"Puseram-me uma tampa -
Todo o céu.
Puseram-me uma tampa.
(....................)"
(Álvaro de Campos)
Dia desses acordei no meio da noite na mais terrível escuridão. Senti-me tampada, como no poema acima. Entrei em desespero e gritei para mim: "e se morri?" "meu Deus, e se morri?" Saltei da cama num pulo, e de repente me lembrei de que talvez eu estivesse no meu quarto, e me lembrei de buscar acender a luz. Suava, suava. Só me acalmei ao conseguir encontrar o interruptor e me perceber no claro. Aliviada, murmurei: "então não foi ainda a hora, não morri". Deve ser assim morrer? Deve ser como acordar dentro de um lugar escuro, sem saída? Deve ser como despertar debaixo da terra?" Álvaro de Campos sentencia, sabiamente, num outro poema: "Nosso medo da morte é o de sermos enterrados vivos."
Ele está certo. O medo da morte é o medo de se continuar vivo dentro da morte. E daí é que provém o entalamento, a tampa, a sensação cruel de acordar com uma tampa; ser tampado; sentir-se encurralado no escuro, sem qualquer saída.

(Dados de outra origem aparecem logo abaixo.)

-- ==== Sys2Proof/Laws/Ops.lean ====
section
/-! SUPPORT. What each shared operation can do, said once: its cases, and the fields it leaves as they were. -/

namespace Sys2Proof.Machine

/-- RX_BUF has max(P_MAX_REPLY, 7) bytes (10_state.md R32). -/
theorem rxCapacity_eq (cfg : Config) : cfg.rxCapacity = max cfg.maxReply 7 := by
  have ackLen : Config.ackLen = 7 := rfl
  unfold Config.rxCapacity
  omega

/-- The read limit of either class fits RX_BUF (R11). -/
theorem limitOf_le_rxCapacity (cfg : Config) (c : EvalClass) : limitOf cfg c ≤ cfg.rxCapacity := by
  have ackLen : Config.ackLen = 7 := rfl
  rw [rxCapacity_eq]
  cases c <;> simp only [limitOf] <;> omega

/-- Enqueue either appends the word or loses it with OVERFLOW and a report (44_sequencer.md R234). -/
theorem State.enqueue_cases (s : State) (cfg : Config) (w : JobWord) :
    (s.q.length < cfg.queueDepth ∧ s.enqueue cfg w = s.pushJob w) ∨
      (¬ s.q.length < cfg.queueDepth ∧ s.enqueue cfg w = (s.withOverflow true).addReport (overflowReport w)) := by
  by_cases h : s.q.length < cfg.queueDepth
  · exact .inl ⟨h, if_pos ((s.hasRoom_iff cfg).2 h)⟩
  · exact .inr ⟨h, if_neg (fun c => h ((s.hasRoom_iff cfg).1 c))⟩

section EnqueueFrame
variable (s : State) (cfg : Config) (w : JobWord)
@[simp] theorem State.enqueue_seqState : (s.enqueue cfg w).seqState = s.seqState := by rcases s.enqueue_cases cfg w with ⟨-, h⟩ | ⟨-, h⟩ <;> rw [h] <;> rfl
@[simp] theorem State.enqueue_tickPending : (s.enqueue cfg w).tickPending = s.tickPending := by rcases s.enqueue_cases cfg w with ⟨-, h⟩ | ⟨-, h⟩ <;> rw [h] <;> rfl
@[simp] theorem State.enqueue_shutdownReq : (s.enqueue cfg w).shutdownReq = s.shutdownReq := by rcases s.enqueue_cases cfg w with ⟨-, h⟩ | ⟨-, h⟩ <;> rw [h] <;> rfl
@[simp] theorem State.enqueue_curJob : (s.enqueue cfg w).curJob = s.curJob := by rcases s.enqueue_cases cfg w with ⟨-, h⟩ | ⟨-, h⟩ <;> rw [h] <;> rfl
@[simp] theorem State.enqueue_txBuf : (s.enqueue cfg w).txBuf = s.txBuf := by rcases s.enqueue_cases cfg w with ⟨-, h⟩ | ⟨-, h⟩ <;> rw [h] <;> rfl
@[simp] theorem State.enqueue_rxBuf : (s.enqueue cfg w).rxBuf = s.rxBuf := by rcases s.enqueue_cases cfg w with ⟨-, h⟩ | ⟨-, h⟩ <;> rw [h] <;> rfl
@[simp] theorem State.enqueue_rxLimit : (s.enqueue cfg w).rxLimit = s.rxLimit := by rcases s.enqueue_cases cfg w with ⟨-, h⟩ | ⟨-, h⟩ <;> rw [h] <;> rfl
@[simp] theorem State.enqueue_crc : (s.enqueue cfg w).crc = s.crc := by rcases s.enqueue_cases cfg w with ⟨-, h⟩ | ⟨-, h⟩ <;> rw [h] <;> rfl
@[simp] theorem State.enqueue_lastPoll : (s.enqueue cfg w).lastPoll = s.lastPoll := by rcases s.enqueue_cases cfg w with ⟨-, h⟩ | ⟨-, h⟩ <;> rw [h] <;> rfl
@[simp] theorem State.enqueue_lastSync : (s.enqueue cfg w).lastSync = s.lastSync := by rcases s.enqueue_cases cfg w with ⟨-, h⟩ | ⟨-, h⟩ <;> rw [h] <;> rfl
@[simp] theorem State.enqueue_host : (s.enqueue cfg w).host = s.host := by rcases s.enqueue_cases cfg w with ⟨-, h⟩ | ⟨-, h⟩ <;> rw [h] <;> rfl
@[simp] theorem State.enqueue_schedule : (s.enqueue cfg w).schedule = s.schedule := by rcases s.enqueue_cases cfg w with ⟨-, h⟩ | ⟨-, h⟩ <;> rw [h] <;> rfl
@[simp] theorem State.enqueue_sent : (s.enqueue cfg w).sent = s.sent := by rcases s.enqueue_cases cfg w with ⟨-, h⟩ | ⟨-, h⟩ <;> rw [h] <;> rfl
@[simp] theorem State.enqueue_responses : (s.enqueue cfg w).responses = s.responses := by rcases s.enqueue_cases cfg w with ⟨-, h⟩ | ⟨-, h⟩ <;> rw [h] <;> rfl
end EnqueueFrame

/-- A job goes back to the FIFO exactly when it is retried and there is room; without room it is lost (R244, R251). -/
theorem State.retryJob_cases (s : State) (cfg : Config) (k : JobKind) (w : JobWord) (r : JobResult) :
    (retry cfg k r = true ∧ s.retryJob cfg k w r = s.enqueue cfg w) ∨ (retry cfg k r = false ∧ s.retryJob cfg k w r = s) := by
  cases h : retry cfg k r
  · exact .inr ⟨rfl, by simp [State.retryJob, h]⟩
  · exact .inl ⟨rfl, by simp [State.retryJob, h]⟩

section RetryJobFrame
variable (s : State) (cfg : Config) (k : JobKind) (w : JobWord) (r : JobResult)
@[simp] theorem State.retryJob_seqState : (s.retryJob cfg k w r).seqState = s.seqState := by rcases s.retryJob_cases cfg k w r with ⟨-, h⟩ | ⟨-, h⟩ <;> simp [h]
@[simp] theorem State.retryJob_tickPending : (s.retryJob cfg k w r).tickPending = s.tickPending := by rcases s.retryJob_cases cfg k w r with ⟨-, h⟩ | ⟨-, h⟩ <;> simp [h]
@[simp] theorem State.retryJob_shutdownReq : (s.retryJob cfg k w r).shutdownReq = s.shutdownReq := by rcases s.retryJob_cases cfg k w r with ⟨-, h⟩ | ⟨-, h⟩ <;> simp [h]
@[simp] theorem State.retryJob_curJob : (s.retryJob cfg k w r).curJob = s.curJob := by rcases s.retryJob_cases cfg k w r with ⟨-, h⟩ | ⟨-, h⟩ <;> simp [h]
@[simp] theorem State.retryJob_txBuf : (s.retryJob cfg k w r).txBuf = s.txBuf := by rcases s.retryJob_cases cfg k w r with ⟨-, h⟩ | ⟨-, h⟩ <;> simp [h]
@[simp] theorem State.retryJob_rxBuf : (s.retryJob cfg k w r).rxBuf = s.rxBuf := by rcases s.retryJob_cases cfg k w r with ⟨-, h⟩ | ⟨-, h⟩ <;> simp [h]
@[simp] theorem State.retryJob_rxLimit : (s.retryJob cfg k w r).rxLimit = s.rxLimit := by rcases s.retryJob_cases cfg k w r with ⟨-, h⟩ | ⟨-, h⟩ <;> simp [h]
@[simp] theorem State.retryJob_crc : (s.retryJob cfg k w r).crc = s.crc := by rcases s.retryJob_cases cfg k w r with ⟨-, h⟩ | ⟨-, h⟩ <;> simp [h]
@[simp] theorem State.retryJob_lastPoll : (s.retryJob cfg k w r).lastPoll = s.lastPoll := by rcases s.retryJob_cases cfg k w r with ⟨-, h⟩ | ⟨-, h⟩ <;> simp [h]
@[simp] theorem State.retryJob_lastSync : (s.retryJob cfg k w r).lastSync = s.lastSync := by rcases s.retryJob_cases cfg k w r with ⟨-, h⟩ | ⟨-, h⟩ <;> simp [h]
@[simp] theorem State.retryJob_host : (s.retryJob cfg k w r).host = s.host := by rcases s.retryJob_cases cfg k w r with ⟨-, h⟩ | ⟨-, h⟩ <;> simp [h]
@[simp] theorem State.retryJob_schedule : (s.retryJob cfg k w r).schedule = s.schedule := by rcases s.retryJob_cases cfg k w r with ⟨-, h⟩ | ⟨-, h⟩ <;> simp [h]
@[simp] theorem State.retryJob_sent : (s.retryJob cfg k w r).sent = s.sent := by rcases s.retryJob_cases cfg k w r with ⟨-, h⟩ | ⟨-, h⟩ <;> simp [h]
@[simp] theorem State.retryJob_responses : (s.retryJob cfg k w r).responses = s.responses := by rcases s.retryJob_cases cfg k w r with ⟨-, h⟩ | ⟨-, h⟩ <;> simp [h]
end RetryJobFrame

section EndJobFrame
variable (s : State) (cfg : Config) (k : JobKind) (w : JobWord) (r : JobResult)
@[simp] theorem State.endJob_tickPending : (s.endJob cfg k w r).tickPending = s.tickPending := by simp [State.endJob]
@[simp] theorem State.endJob_shutdownReq : (s.endJob cfg k w r).shutdownReq = s.shutdownReq := by simp [State.endJob]
@[simp] theorem State.endJob_txBuf : (s.endJob cfg k w r).txBuf = s.txBuf := by simp [State.endJob]
@[simp] theorem State.endJob_rxBuf : (s.endJob cfg k w r).rxBuf = s.rxBuf := by simp [State.endJob]
@[simp] theorem State.endJob_rxLimit : (s.endJob cfg k w r).rxLimit = s.rxLimit := by simp [State.endJob]
@[simp] theorem State.endJob_crc : (s.endJob cfg k w r).crc = s.crc := by simp [State.endJob]
@[simp] theorem State.endJob_lastPoll : (s.endJob cfg k w r).lastPoll = s.lastPoll := by simp [State.endJob]
@[simp] theorem State.endJob_lastSync : (s.endJob cfg k w r).lastSync = s.lastSync := by simp [State.endJob]
@[simp] theorem State.endJob_host : (s.endJob cfg k w r).host = s.host := by simp [State.endJob]
@[simp] theorem State.endJob_schedule : (s.endJob cfg k w r).schedule = s.schedule := by simp [State.endJob]
@[simp] theorem State.endJob_sent : (s.endJob cfg k w r).sent = s.sent := by simp [State.endJob]
@[simp] theorem State.endJob_responses : (s.endJob cfg k w r).responses = s.responses := by simp [State.endJob]
end EndJobFrame

@[simp] theorem State.endJob_curJob (s : State) (cfg : Config) (k : JobKind) (w : JobWord) (r : JobResult) :
    (s.endJob cfg k w r).curJob = none := rfl

@[simp] theorem State.endJob_seqState (s : State) (cfg : Config) (k : JobKind) (w : JobWord) (r : JobResult) :
    (s.endJob cfg k w r).seqState = .sweep := rfl

/-- How a job ends (60_exceptions.md R275): its report, then nothing, the word at the tail, or the loss report. -/
theorem State.endJob_cases (s : State) (cfg : Config) (k : JobKind) (w : JobWord) (r : JobResult) :
    (retry cfg k r = false ∧ (s.endJob cfg k w r).q = s.q ∧ (s.endJob cfg k w r).overflow = s.overflow ∧
        (s.endJob cfg k w r).reports = s.reports ++ [jobReport k w r false]) ∨
      (retry cfg k r = true ∧ s.q.length < cfg.queueDepth ∧ (s.endJob cfg k w r).q = s.q ++ [w] ∧
        (s.endJob cfg k w r).overflow = s.overflow ∧
        (s.endJob cfg k w r).reports = s.reports ++ [jobReport k w r true]) ∨
      (retry cfg k r = true ∧ ¬ s.q.length < cfg.queueDepth ∧ (s.endJob cfg k w r).q = s.q ∧
        (s.endJob cfg k w r).overflow = true ∧
        (s.endJob cfg k w r).reports = s.reports ++ [jobReport k w r false, overflowReport w]) := by
  cases hr : retry cfg k r
  · exact .inl ⟨rfl, by simp [State.endJob, State.retryJob, State.requeues, hr]⟩
  · by_cases hq : s.q.length < cfg.queueDepth
    · refine .inr (.inl ⟨rfl, hq, ?_⟩)
      simp [State.endJob, State.retryJob, State.requeues, State.enqueue, State.hasRoom, hr, hq]
    · refine .inr (.inr ⟨rfl, hq, ?_⟩)
      simp [State.endJob, State.retryJob, State.requeues, State.enqueue, State.hasRoom, hr, hq]

section BackToIdleFrame
variable (s : State)
@[simp] theorem State.backToIdle_tickPending : s.backToIdle.tickPending = s.tickPending := rfl
@[simp] theorem State.backToIdle_shutdownReq : s.backToIdle.shutdownReq = s.shutdownReq := rfl
@[simp] theorem State.backToIdle_overflow : s.backToIdle.overflow = s.overflow := rfl
@[simp] theorem State.backToIdle_q : s.backToIdle.q = s.q := rfl
@[simp] theorem State.backToIdle_curJob : s.backToIdle.curJob = s.curJob := rfl
@[simp] theorem State.backToIdle_txBuf : s.backToIdle.txBuf = s.txBuf := rfl
@[simp] theorem State.backToIdle_rxBuf : s.backToIdle.rxBuf = s.rxBuf := rfl
@[simp] theorem State.backToIdle_rxLimit : s.backToIdle.rxLimit = s.rxLimit := rfl
@[simp] theorem State.backToIdle_crc : s.backToIdle.crc = s.crc := rfl
@[simp] theorem State.backToIdle_lastPoll : s.backToIdle.lastPoll = s.lastPoll := rfl
@[simp] theorem State.backToIdle_lastSync : s.backToIdle.lastSync = s.lastSync := rfl
@[simp] theorem State.backToIdle_host : s.backToIdle.host = s.host := rfl
@[simp] theorem State.backToIdle_schedule : s.backToIdle.schedule = s.schedule := rfl
@[simp] theorem State.backToIdle_reports : s.backToIdle.reports = s.reports := rfl
@[simp] theorem State.backToIdle_sent : s.backToIdle.sent = s.sent := rfl
@[simp] theorem State.backToIdle_responses : s.backToIdle.responses = s.responses := rfl
end BackToIdleFrame

@[simp] theorem State.backToIdle_seqState (s : State) : s.backToIdle.seqState = .idle := rfl

section TickFrame
variable (s : State)
@[simp] theorem State.tick_seqState : s.tick.seqState = s.seqState := by unfold State.tick; split <;> rfl
@[simp] theorem State.tick_shutdownReq : s.tick.shutdownReq = s.shutdownReq := by unfold State.tick; split <;> rfl
@[simp] theorem State.tick_overflow : s.tick.overflow = s.overflow := by unfold State.tick; split <;> rfl
@[simp] theorem State.tick_q : s.tick.q = s.q := by unfold State.tick; split <;> rfl
@[simp] theorem State.tick_curJob : s.tick.curJob = s.curJob := by unfold State.tick; split <;> rfl
@[simp] theorem State.tick_txBuf : s.tick.txBuf = s.txBuf := by unfold State.tick; split <;> rfl
@[simp] theorem State.tick_rxBuf : s.tick.rxBuf = s.rxBuf := by unfold State.tick; split <;> rfl
@[simp] theorem State.tick_rxLimit : s.tick.rxLimit = s.rxLimit := by unfold State.tick; split <;> rfl
@[simp] theorem State.tick_crc : s.tick.crc = s.crc := by unfold State.tick; split <;> rfl
@[simp] theorem State.tick_lastPoll : s.tick.lastPoll = s.lastPoll := by unfold State.tick; split <;> rfl
@[simp] theorem State.tick_lastSync : s.tick.lastSync = s.lastSync := by unfold State.tick; split <;> rfl
@[simp] theorem State.tick_host : s.tick.host = s.host := by unfold State.tick; split <;> rfl
@[simp] theorem State.tick_schedule : s.tick.schedule = s.schedule := by unfold State.tick; split <;> rfl
@[simp] theorem State.tick_reports : s.tick.reports = s.reports := by unfold State.tick; split <;> rfl
@[simp] theorem State.tick_sent : s.tick.sent = s.sent := by unfold State.tick; split <;> rfl
@[simp] theorem State.tick_responses : s.tick.responses = s.responses := by unfold State.tick; split <;> rfl
end TickFrame

section ShutdownFrame
variable (s : State)
@[simp] theorem State.shutdown_seqState : s.shutdown.seqState = s.seqState := rfl
@[simp] theorem State.shutdown_tickPending : s.shutdown.tickPending = s.tickPending := rfl
@[simp] theorem State.shutdown_overflow : s.shutdown.overflow = s.overflow := rfl
@[simp] theorem State.shutdown_q : s.shutdown.q = s.q := rfl
@[simp] theorem State.shutdown_curJob : s.shutdown.curJob = s.curJob := rfl
@[simp] theorem State.shutdown_txBuf : s.shutdown.txBuf = s.txBuf := rfl
@[simp] theorem State.shutdown_rxBuf : s.shutdown.rxBuf = s.rxBuf := rfl
@[simp] theorem State.shutdown_rxLimit : s.shutdown.rxLimit = s.rxLimit := rfl
@[simp] theorem State.shutdown_crc : s.shutdown.crc = s.crc := rfl
@[simp] theorem State.shutdown_lastPoll : s.shutdown.lastPoll = s.lastPoll := rfl
@[simp] theorem State.shutdown_lastSync : s.shutdown.lastSync = s.lastSync := rfl
@[simp] theorem State.shutdown_host : s.shutdown.host = s.host := rfl
@[simp] theorem State.shutdown_schedule : s.shutdown.schedule = s.schedule := rfl
@[simp] theorem State.shutdown_reports : s.shutdown.reports = s.reports := rfl
@[simp] theorem State.shutdown_sent : s.shutdown.sent = s.sent := rfl
@[simp] theorem State.shutdown_responses : s.shutdown.responses = s.responses := rfl
end ShutdownFrame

Abraça-me, meu filho, somos dois entes visíveis, e nos perdemos um do outro. Abraça-me, acolha-me nas entranhas onde te perdeste de mim, dê-me um lugar tranquilo, iluminado, um parque, para que eu possa livrar-me desse peso excessivo de vida sentenciada, dessa condição de viva que um dia, inexoravelmente, morrerá.